There’s a really interesting debate here about the merits of analysing young adult books for the beauty (or otherwise) of their prose.

It reminds me of my friend, who was absolutely outraged when I told her that an adult book group had recently read Dream Land and then invited me to discuss it with them. if her book group had chosen a YA book, she said, she would have walked out in protest.

Yes, I have supportive friends.

Her point (I think) was not so much that Dream Land, or any other YA book, is unworthy of serious discussion, but that discussion by adults is a kind of contradiction in terms, showing the book is not doing the job it was written – or marketed – for. As a book for teens, the people who should be reading and discussing it are teenagers themselves.

I don’t myself see why engagement from children and teens has to exclude engagement from adults, although I do think that many well-read adults will read and analyse a book in a different (not necessarily more sophisticated or valid) way than younger readers.
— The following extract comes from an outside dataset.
-- ==== Sys2Proof/Machine/Dispatch.lean ====
section
/-! DEFINITION. The dispatch of a command to its meaning: one arm per constructor of `Instr`. -/

namespace Sys2Proof.Machine

open Sys2Proof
But my friend does have a point about these debates over YA literature, which all too often resemble all the other debates about young people today – i.e. completely lacking in input from the people in question. When an articulate teen does join the fray the response is one of David Attenborough-like hushed awe to a sighting of a rare, theoretically cherished but rather misunderstood elusive beast…

Shhh! It might run away!

Gone but not (entirely) forgotten

A question from the Willesden Green Library reading group, who have just read Dream Land:

is it true, as they’ve heard other writers say, that once a book is finished and published the author forgets it, having long since moved on to the next thing?

I too have heard this, and never used to believe it. How is it possible to forget something you’ve spent so much time and effort over? I thought it would be almost the equivalent of forgetting your own child.

I realise now that’s not the right analogy. Maybe something closer would be the relationship to a former love.

For a time you were utterly obsessed with your love. You knew everything about this person, your life was utterly bound up in them. But then you parted and it ended. Children grow and change in themselves and their relationship with you. Former lovers never do; they are locked away in the time it was and the person they were when it ended. Just as books, once they’re on the page, are fixed in the time you wrote them and the ending you chose for them. Even if they are now off having meaningful relationships with other people…

I’m still on good terms with these former loves of mine. I look back on them with affection, surprise occasionally (that good…?), not too much embarrassment as yet, though sometimes a feeling that it could probably have been better. I’m happy to have the chance to get reacquainted. And it’s fascinating to hear other people talking about them, seeing things I didn’t realise at the time, or never guessed were there at all.

Thanks to the members of the Willesden Green Library reading group for so many insightful comments and questions on Sunday. Also many thanks to Hunting Raven Bookshop in Frome, for organising a book reading and signing on Saturday, and to everyone who came. It’s a wonderful privilege to have a chance to talk to readers about my books.

Right, now I can get back to thinking about the next thing, the new love in my life.